You do not need a lawyer to assign someone power of attorney, although we strongly advise that you consult one. Most law firms will also have a notary on staff as well, making that step easier.
To declare power of attorney you must be legally sound of mind. If a doctor or judge has declared you incompetent to make your own decisions, a power of attorney assignment will not be valid. If someone wants to challenge power of attorney they can also attempt to show that you were not of sound mind when you made the assignment. This would be a matter for a court to decide.
You can revoke power of attorney at any time, by any means. You do not have to notarize or even write down this revocation. That said, you should do so. If you have formally assigned power of attorney, you should formally revoke it. This ensures that there is no dispute as to if and when this authority ended.
Sunset Clauses, Durability and Springing Power of Attorney
Under ordinary conditions, power of attorney will no longer have effect if you become mentally or physically incapacitated. This is true even if you signed the form while mentally sound. (This allows any necessary next steps to move forward, uncomplicated by a pre-existing grant of authority.) To prevent this you can add what is known as a “durability” clause to your power of attorney form. This clause can state that your power of attorney will remain in effect if you are deemed incompetent.

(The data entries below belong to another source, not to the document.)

theorem atPec_inv : atPec.Inv where
  buffer := fill_wf _ 0 [] rfl (Nat.le_of_ble_eq_true rfl)
  count := by decide
  notStartSend := by decide
  pending := by decide
  answered := by decide
  faultCode := by decide
  outside := by decide
  notSending := by decide
  unreached := by constructor <;> decide
  sending _ :=
    { kind := by decide
      length := rfl
      first := by decide
      last := by decide
      sent := by
        intro i _ hi
        have h := fill_read (replyImage Config.params .getEid (sendingAt 15).eid (sendingAt 15).ctx) 0 [] rfl
          (Nat.le_of_ble_eq_true rfl) i hi
        rwa [Nat.zero_add] at h }

/-- PecCoversTheWholeImage and NothingStopsUnderTheInvariant. -/
theorem wit_PecCoversTheWholeImage :
    atPec.Inv ∧ atPec.fault = false ∧ atPec.st = .ack ∧ atPec.txPos = atPec.txLen :=
  ⟨atPec_inv, rfl, rfl, rfl⟩

theorem wit_StepKeepsTheInvariant : atPec.Inv ∧ (∃ t, step atPec = .next t) := ⟨atPec_inv, _, rfl⟩

end Sys2Proof.Machine.Tests
end

namespace Sys2Proof.Machine

open Sys2Proof

/-! SUPPORT. Facts about the operations that the statements on the state need: the events on an unfaulted
state, the saturating position, the length of an image, and the Frame Context after a byte. -/

/-! ### Case split on an instruction -/

/-- BUS_GRANT and the thirteen request rows are one case (30_encoding.md R92,
R93), each other event is its own. -/
theorem instr_grant_or_event {P : Instr → Prop} (grant : ∀ i : Instr, i.isGrant = true → P i)
    (startWrite : P .startWrite) (rxByte : ∀ b, P (.rxByte b)) (finish : P .finish) (nack : P .nack)
    (startRead : P .startRead) (readReq : P .readReq) (txAck : P .txAck) (i : Instr) : P i := by
  cases i with
  | startWrite => exact startWrite
  | rxByte b => exact rxByte b
  | finish => exact finish
  | nack => exact nack
  | startRead => exact startRead
  | readReq => exact readReq
  | txAck => exact txAck
  | _ => exact grant _ rfl

/-! ### The events on an unfaulted state -/

section
variable {s : State}

/-- RX_BYTE in RX: the CRC first, then the field, then the position (41_ingestion.md R132). -/
theorem rxByte_receiving (p : Params) (b : Byte) (hf : s.fault = false) (hst : s.st = .rx) :
    rxByte p b s = .next
      { capture p s.rxPos.toNat b { s with rxCrc := crc8Update s.rxCrc b } with
        rxPos := sat16 (s.rxPos.toNat + 1) } := by
  rw [rxByte, guarded_sound hf, if_pos hst]
  simp

/-- TX_ACK in ACK runs the slot `TX_POS` names (41_ingestion.md R143). -/
theorem txAck_sending (p : Params) (hf : s.fault = false) (hst : s.st = .ack) : txAck p s = ackStep p s := by
  rw [txAck, guarded_sound hf, if_pos hst]

/-- A guarded result answers a next state when the result of an unfaulted block does. -/
theorem guarded_answers {r : Result} (hr : s.fault = false → ∃ t, r = .next t) :
    ∃ t, guarded s r = .next t := by
  cases hf : s.fault with
  | true => exact ⟨s, guarded_faulted hf r⟩
  | false => rw [guarded_sound hf]; exact hr hf

end

/-! ### The saturating position -/

theorem sat16_toNat (v : Nat) : (sat16 v).toNat = min v 0xFFFF := by
  rw [sat16, BitVec.toNat_ofNat]
  omega

/-- The position after a byte: one more, or held at 0xFFFF (10_state.md R31). -/
theorem sat16_succ (v : BitVec 16) :
    sat16 (v.toNat + 1) = if v = 0xFFFF#16 then 0xFFFF#16 else v + 1 := by
  apply BitVec.eq_of_toNat_eq
  rw [sat16_toNat]
  split
  · next hv => rw [hv]; rfl
  · bv_omega

/-! ### The length of a reply image -/

section
variable {c : Ctx}

/-- The largest payload is the one of ten port blocks (43_fmapi_commands.md R212). -/
theorem replyPayload_length_le (p : Params) (kind : ReplyKind) (eid : Byte) (hc : c.fmNports.toNat ≤ 10) :
    (replyPayload p kind eid c).length ≤ 164 := by
  cases kind with
  | getUuid => simp [replyPayload, payloadGetUuid]
  | identifySwitch => simp [replyPayload, payloadIdentifySwitch]
  | getPortState =>
    have hlen := requestedPorts_length hc
    simp only [replyPayload, payloadGetPortState, List.length_append, flatMap_portBlock_length,
      List.length_cons, List.length_nil]
    omega
  | _ => exact Nat.le_of_ble_eq_true rfl

theorem replySubHeader_length_le (kind : ReplyKind) (plen : Nat) :
    (replySubHeader kind c plen).length ≤ 12 := by
  cases kind <;> simp [replySubHeader]

/-- "The largest image is 185 bytes" (44_responder.md R235). -/
theorem replyImage_length_le (p : Params) (kind : ReplyKind) (eid : Byte) (hc : c.fmNports.toNat ≤ 10) :
    (replyImage p kind eid c).length ≤ 185 := by
  by_cases hk : kind = .none
  · subst hk
    exact Nat.zero_le _
  · have hpay := replyPayload_length_le p kind eid hc
    have hsub := replySubHeader_length_le (c := c) kind (replyPayload p kind eid c).length
    rw [replyImage_eq p hk, List.length_append, replyHeader_length, replyBody, List.length_append]
    omega

end

/-! ### The Frame Context after a byte -/

/-- Each header register takes the byte of its own position (41_ingestion.md R133). -/
theorem captureHeader_eq (n : Nat) (b : Byte) (c : Ctx) :
    captureHeader n b c =
      { c with
        preamble := if n = 0 then b else c.preamble
        byteCount := if n = 1 then b else c.byteCount
        srcAddr := if n = 2 then b else c.srcAddr
        hdrVer := if n = 3 then b else c.hdrVer
        dstEid := if n = 4 then b else c.dstEid
        srcEid := if n = 5 then b else c.srcEid
        tagByte := if n = 6 then b else c.tagByte
        msgType := if n = 7 then b else c.msgType } := by
  unfold captureHeader
  split <;> simp_all

/-- The registers Set Endpoint ID parses (42_control_commands.md R171). -/
theorem parseSetEid_ctx (p : Params) (n : Nat) (b : Byte) (s : State) :
    (parseSetEid p n b s).ctx =
      { s.ctx with
        ctlArg0 := if n = 10 then b else s.ctx.ctlArg0
        ctlArg1 := if n = 11 then b else s.ctx.ctlArg1
        arg1Seen := if n = 11 then true else s.ctx.arg1Seen } := by
  by_cases h10 : n = 10
  · subst h10; rfl
  by_cases h11 : n = 11
  · subst h11; rfl
  simp only [parseSetEid, h10, h11, if_false]

/-- The register Get Version parses (42_control_commands.md R176). -/
theorem parseGetVersion_ctx (n : Nat) (b : Byte) (s : State) :
    (parseGetVersion n b s).ctx = { s.ctx with ctlArg0 := if n = 10 then b else s.ctx.ctlArg0 } := by
  unfold parseGetVersion
  split <;> rfl

/-- The register Get Vendor-Defined-Message Support parses (42_control_commands.md R179). -/
theorem parseGetVdm_ctx (n : Nat) (b : Byte) (s : State) :
    (parseGetVdm n b s).ctx = { s.ctx with ctlArg0 := if n = 10 then b else s.ctx.ctlArg0 } :=
  parseGetVersion_ctx n b s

You can also write a durable power of attorney that does not take effect unless you are deemed mentally incompetent. This is one way that people protect themselves against illness or infirmity, by establishing in advance who will have their power of attorney if anything happens to them. For example parents often create a durable familial power of attorney, so that guardianship of their children transfers automatically if anything happens to them.
Springing power of attorney is similar to a durability clause. This takes effect (or “springs into effect”) if a specific condition is met. For example a soldier might set a financial springing power of attorney that takes effect whenever they have been deployed.
Finally, you can write sunset clauses into your power of attorney. This specifies the conditions under which the power of attorney ends. Most often people will use a set amount of time, such as a date or length of months after which point the power of attorney automatically expires. Unless you are preparing a durable power of attorney, this is strongly recommended.
The Bottom Line
You can find power of attorney forms through most state and local government websites, or you can write your own. This is a broad grant of authority that can help you manage your affairs whether you are ill, incapacitated or just out of reach. You can hand over the rights to make decisions around matters like healthcare, business decisions or real estate transactions. Durable power of attorney goes into effect right away. Springing power of attorney, on the other hand, takes effect when you become incapacitated.